Challenger Reagan

August 27, 1984

If motivation is the measure, both major American party conventions have now ended with success. The President has chosen to lead the Republicans aggressively into the fray. The Republicans exited their convention revved up to the hilt.

The result is a more sharply drawn 1984 contest. Certainly the challenge Mr. Reagan laid down to the Democrats in accepting his nomination was one to encourage the Democrats to respond with zest.

It was no Rose Garden speech. It was combative. It stuck by the very conservative goals of the party platform. It showed no sign the President intended to shift to the center or to sit on his very comfortable lead.

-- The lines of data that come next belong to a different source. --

/-- A reply ring entry as laid out (R227). -/
def ringEntryBytes (tag status desc len : Nat) (phase : Bool) : Bytes :=
  natLE 2 tag ++ natLE 2 status ++ natLE 2 desc ++ natLE 2 len ++ natLE 1 (b2n phase) ++ List.replicate 7 0

/-- A reply ring entry and its message (R228, R512). The entry is written last; a reply too large for its buffer has
length `len` written. -/
def ringPut (n : Nat) (r : Reply) (len : Nat) (s : State) : State :=
  let g := ringOf n s
  if g.size = 0 then s
  else
    let next := (g.rspTail + 1) % g.size
    let s := emit (.ringEntry n g.rspTail r.tag r.status r.desc len g.phase) s
    let s := emit (.dma (g.rspBase + 16 * g.rspTail) (ringEntryBytes r.tag r.status r.desc len g.phase)) s
    let s := onRing n (fun x => { x with rspTail := next, phase := if next = 0 then !x.phase else x.phase }) s
    if g.intMask then s else msix (56 + n) s

/-- A reply reaches its sender: a reply ring (R228), an SPI slot (R229), an applet's buffer and its CMD_WAIT (R453), or
the reader (R298). The reply of an applet that has been stopped still comes to its buffer; a sender that is gone gets nothing (R232). -/
def deliver (r : Reply) (s : State) : State :=
  match r.via with
  | .ring n => if (ringOf n s).size = 0 then s else ringPut n r (replyBytes r).length (emit (.dma r.rsp (replyBytes r)) (emit (.reply r) s))
  | .spi => onCmd (fun c => { c with spiReplies := c.spiReplies ++ [r] }) (emit (.reply r) s)
  | .applet k t =>
    let i := appletKey k t
    let a := appletOf i s
    if 100 ≤ i then s
    else
      let s := emit (.reply r) s
      let b := replyBytes r
      let s := match a.bufs.find? (fun e => e.1 == r.tag) with
        | some (_, addr) => ramPut k addr b s
        | none => s
      onApplet i (fun a =>
        let a := { a with bufs := a.bufs.eraseP (fun e => e.1 == r.tag) }
        match a.wait with
        | .reply tag _ => if tag = r.tag then { a with wait := .done 0 b.length } else { a with replies := a.replies ++ [r] }
        | _ => if a.running then { a with replies := a.replies ++ [r] } else a) s
  | .contactless =>
    if s.cmd.clSess then emit (.sw 0x9000 (replyBytes r)) (onCl (fun c => { c with execAt := none }) (emit (.reply r) s)) else s

/-- The commands of a transport run on without a session to answer (R232, R298, R487, R522): they move to a sender that
never runs, which keeps the features their session had agreed, under tags that no other command holds. -/
def orphan (v : Via) (s : State) : State :=
  let n := 100 + turnNo v
  let e := sessOf v s
  let top := s.cmd.owed.foldl (fun m o => max m o.call.pkt.tag) 65536
  let s := onCmd (fun c => { c with owed := c.owed.zipIdx.map (fun (o, i) =>
    if o.call.via = v then
      { o with call := { o.call with via := .applet .control n, pkt := { o.call.pkt with tag := top + 1 + i } } }
    else o) }) (onApplet n (fun a => { a with sess := e }) s)
  let owner := s.cmd.owed.find? (fun o => o.wait == .badge)
  onCl (fun x => { x with badge := x.badge.map (fun b => { b with call := (owner.map (·.call)).getD b.call }) }) s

The President will run on his record. He's proud of it. Yet he has assumed the stance of challenger, not incumbent. He blamed the Democratic Congress for the modern record of deficits, inflation, and the rise in government spending. He accused the previous Democratic administration of leading the country toward despair - deeper farm debt, higher taxes, greater poverty, ''teen-age drug use, out-of-wedlock births, and crime.''

Mr. Reagan has chosen to lead his party against the Carter-Mondale record of the past, which offers a contrast with his own administration, instead of the untested Mondale-Ferraro ticket of the present.

Like his party's speakers all week in Dallas before him, he distinguished ''between two different visions of the future, the fundamentally different ways of governing - their government of pessimism, fear, and limits ... or ours of hope, confidence, and growth.''

An anticipated shift to the center did not really occur in Dallas last week. The speakers, acknowledging the GOP's minority-party status, beckoned disaffected Democrats to join them.

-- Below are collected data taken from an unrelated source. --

/-- The next transmit counter of an entry (R125): the value, or none for WRAP_REFUSED. A request for a further block
goes on the KEY channel. The line remembers the loads made before the draw (R124, R128). -/
def drawCounter (i : Nat) (s : State) : Option Nat × State :=
  let e := curEntry i s
  if e.resend ≤ e.seq then (none, s)
  else
    let ask := e.resend - (e.seq + 1) ≤ 2 ^ 19 && !e.req && e.resend ≠ 2 ^ 64 - 1
    let s := dataEntry i (fun e => { e with seq := e.seq + 1, req := e.req || ask }) s
    let s := onLine e.wrapLine (fun l => { l with drawn := s.nv.loads }) s
    let s := if ask then onSe (fun x => { x with blockReqs := x.blockReqs ++ [e.wrapLine] }) s else s
    (some e.seq, s)

/-! ## Staging (R134 to R137) -/

def changeIdx (c : Change) : List Nat :=
  match c with
  | .control i => [i]
  | .delete i _ => [i]
  | .add i => [i]
  | .move a b => [a, b]
  | .addMoved i _ => [i]
  | .epoch => []

def txnNos : List Nat := [0, 1, 2, 3, 4, 5, 6, 7]

/-- Another transaction that is not FREE holds a change at the index (R137). -/
def otherTouches (k i : Nat) (s : State) : Bool :=
  txnNos.any (fun j => j ≠ k && (txnOf j s).st ≠ .free && (txnOf j s).staged.any (fun c => (changeIdx c).contains i))

/-- The entry holds a PENDING or PENDING_DEL bank of another transaction that is not FREE (R137). -/
def pendOther (k : Nat) (e : Entry) (s : State) : Bool :=
  (bankPend e.sta && e.txa ≠ k && (txnOf e.txa s).st ≠ .free) || (bankPend e.stb && e.txb ≠ k && (txnOf e.txb s).st ≠ .free)

/-- The entry holds an ACTIVE bank (R110). -/
def activeBank (e : Entry) : Bool := e.sta == .active || e.stb == .active

/-- Positions that a staged move or a waiting addition will take. -/
def targeted (i : Nat) (s : State) : Bool :=
  txnNos.any (fun j => (txnOf j s).st ≠ .free && (txnOf j s).staged.any (fun c =>
    match c with
    | .move _ b => b == i
    | .addMoved a _ => a == i
    | _ => false))

/-- Free for placement (R105, R118). -/
def freePos (i : Nat) (s : State) : Bool :=
  let e := curEntry i s
  !mappedOut i s && (!e.used || e.quar) && !targeted i s

/-- A stream that may be moved away by an addition of transaction k: stored, and touched by no staged change but a
control change of the same transaction, which a move takes along (R105, R136). -/
def movable (k i : Nat) (s : State) : Bool :=
  let e := curEntry i s
  e.used && !e.quar && !mappedOut i s && !pendOther k e s && !otherTouches k i s && activeBank e &&
    e.sta ≠ .pendingDel && e.stb ≠ .pendingDel &&
    !(txnOf k s).staged.any (fun c => (changeIdx c).contains i && c ≠ .control i)

/-- Breadth-first search for a path of moves (R105): each path lists positions from the addition's candidate on; the
answer's last position is free. -/
def movePath (k : Nat) (s : State) : Nat → List (List Nat) → Option (List Nat)
  | 0, _ => none
  | n + 1, paths =>
    let next := (paths.map (fun p =>
      match p.getLast? with
      | none => []
      | some i => if movable k i s then
          ((candidates (entryKey (curEntry i s)) s).filter (fun j => !p.contains j)).map (fun j => p ++ [j]) else [])).flatten
    match next.find? (fun p => match p.getLast? with | some j => freePos j s | none => false) with
    | some p => some p
    | none => movePath k s n next

/-- Put a change in place of the first one it replaces, drop the others, or append it. -/
def placeChange (c : Change) (drop : Change → Bool) : List Change → List Change
  | [] => [c]
  | x :: r => if drop x then c :: r.filter (fun y => !drop y) else x :: placeChange c drop r

/-- Stage one change in the place of what R136 says it replaces, or at the end; none when 65,536 would be exceeded. -/
def stage (k : Nat) (c : Change) (drop : Change → Bool) (s : State) : Option State :=
  let l := placeChange c drop (txnOf k s).staged
  if 65536 < l.length then none else some (onTxn k (fun t => { t with staged := l }) (cdcPass cdcStaging 1 s))

/-- Write the staged bank: the non-ACTIVE bank (R136). -/
def putBank (k : Nat) (st : BankSt) (b : Bank) (e : Entry) : Entry :=
  if e.sta == .active then { e with stb := st, txb := k, bankB := b }
  else { e with sta := st, txa := k, bankA := b }

/-- Whether the pending bank of a transaction stands in the entry. -/
def pendingOf (k : Nat) (e : Entry) : Bool := (bankPend e.sta && e.txa == k) || (bankPend e.stb && e.txb == k)

/-- The bank that is ACTIVE, or the pending one of an uncommitted addition. -/
def baseBank (e : Entry) : Bank :=
  if e.sta == .active then e.bankA
  else if e.stb == .active then e.bankB
  else if bankPend e.sta then e.bankA
  else e.bankB

/-- The lowest-numbered FREE transaction slot. -/
def freeTxn (s : State) : Option Nat := txnNos.find? (fun k => (txnOf k s).st == .free)

/-- Commit a transaction with its effective instant (R130, R138). The vault core increments counter 4 as soon as it can
(R130). -/
def commitTxn (k instant : Nat) (s : State) : State :=
  let hasEpoch := (txnOf k s).staged.contains .epoch
  let s := onTxn k (fun t => { t with st := .committed, instant := instant, wallAt := s.clk.now }) s
  if hasEpoch then
    let e := s.se.epoch + 1
    let s := onSe (fun x => { x with epochPrev := x.epoch, epoch := e, epochAt := instant }) s
    askVault (.epoch e) s
  else s

/-- Every ARMED transaction whose instant has come commits (R138); rows that look at images, and time itself, let it come
about before they act. -/
def commitDue (s : State) : State :=
  txnNos.foldl (fun s k =>
    let t := txnOf k s
    if t.st == .armed && t.instant ≤ ptp16 s then commitTxn k t.instant s else s) s

/-- The transaction a stream command stages into (R135, R137): its slot, and whether it is the command's own. -/
def resolveTxn (c : Call) (s : State) : Except Refuse (Nat × Bool × State) :=
  match argN c tyTxn with
  | some k =>
    let t := txnOf k s
    if t.failed || t.st == .aborting then .error (stTxnAborted, 0, 0, 0)
    else match t.st with
      | .free => .error (stBadParam, tlvOffset c.pkt tyTxn 0, rsRange, tyTxn)
      | .open_ => .ok (k, false, s)
      | _ => .error (stTxnConflict, 0, 0, 0)
  | none =>
    match freeTxn s with
    | none => .error (stBusy, 0, 0, 0)
    | some k => .ok (k, true, onTxn k (fun _ => { st := .open_ }) s)

/-- A command that named an aborted transaction has been told so (R141). -/
def clearFailed (c : Call) (s : State) : State :=
  match argN c tyTxn with
  | some k => onTxn k (fun t => { t with failed := false }) s
  | none => s

/-- Run a stream command's staging: an error leaves the state it started from; success commits the command's own
transaction at once (R135). -/
def staged (c : Call) (f : Nat → State → Except Refuse (List Tlv × State)) (s : State) : State :=
  match resolveTxn c s with
  | .error r => reply c r.1 (refuseTlvs r) (clearFailed c s)
  | .ok (k, own, s1) =>
    match f k s1 with
    | .error r => reply c r.1 (refuseTlvs r) s
    | .ok (tlvs, s2) => replyOk c tlvs (if own then commitTxn k (ptp16 s2) s2 else s2)

def refOf (c : Call) (st reason ty : Nat) : Refuse := (st, tlvOffset c.pkt ty 0, reason, ty)

/-- TBND must fit the class (R196). -/
def tbndOk (tbnd fclass : Nat) : Bool :=
  match tbnd / 16384 with
  | 0 => true
  | 1 => fclass == 1 || fclass == 3
  | 2 => fclass == 2 || fclass == 4
  | _ => false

But on all critical issues of taxes, military buildup, social programs, church and state, there was no compromising the positions of the platform - a platform that conforms closely to the career-long beliefs of standard-bearer Ronald Reagan.

There was a good tactical reason for taking the initiative. Gary Hart knows what it is. Walter Mondale's aggressive assault on Mr. Hart during the primaries grounded Hart's meteoric momentum. Mr. Mondale showed a surprising feisty streak. And Geraldine Ferraro is no slouch in carrying a fight herself.

But there are other reasons the Reagan team has come out fighting. Its candidate, often folksy, laid back, and kidding, also relishes the attack. His career has been as a crusader. His second term as President is being presented as the summation of that crusading career.

Reagan, significantly, has offered no new programs, no tax plans to reduce the deficit, no promises of new departures in a second administration. This makes it harder for Mondale to draw him into a debate about two hypothetical administrations; in such a comparison of plans, rather than achievements, the Mondale position would be more nearly equal.

There is a risk for the public in a combative campaign. Facts and the truth can take a beating. Extreme positions can be defended too assiduously.

Already troubling is the intrusion of the church-state issue. The GOP platform's support, and Reagan's, for tuition tax credits (which would largely aid church-related schools), an abortion amendment, and school prayer can only heighten passions on topics that need more deliberate discussion.

President Reagan last week seemed to back the position of Roman Catholic clergy who argue that politicians cannot erect a line between private convictions and official decisions. Neither the invocation nor the benediction for the President's acceptance speech showed the customary regard for a nonpartisan religious presence on such occasions.

Bipartisanship in foreign affairs also took considerable abuse in Dallas, most notably as the Democrats were blamed for engaging America in its major foreign wars in this century.

A sharply drawn contest can have its benefits: It rallies both sides quickly, whets public interest. For the Democrats, it increases the likelihood of presidential and vice-presidential debates, which they need to catch the Republicans.

Reagan could possibly have coasted to a second term. He has chosen instead a riskier course: to attempt to win it.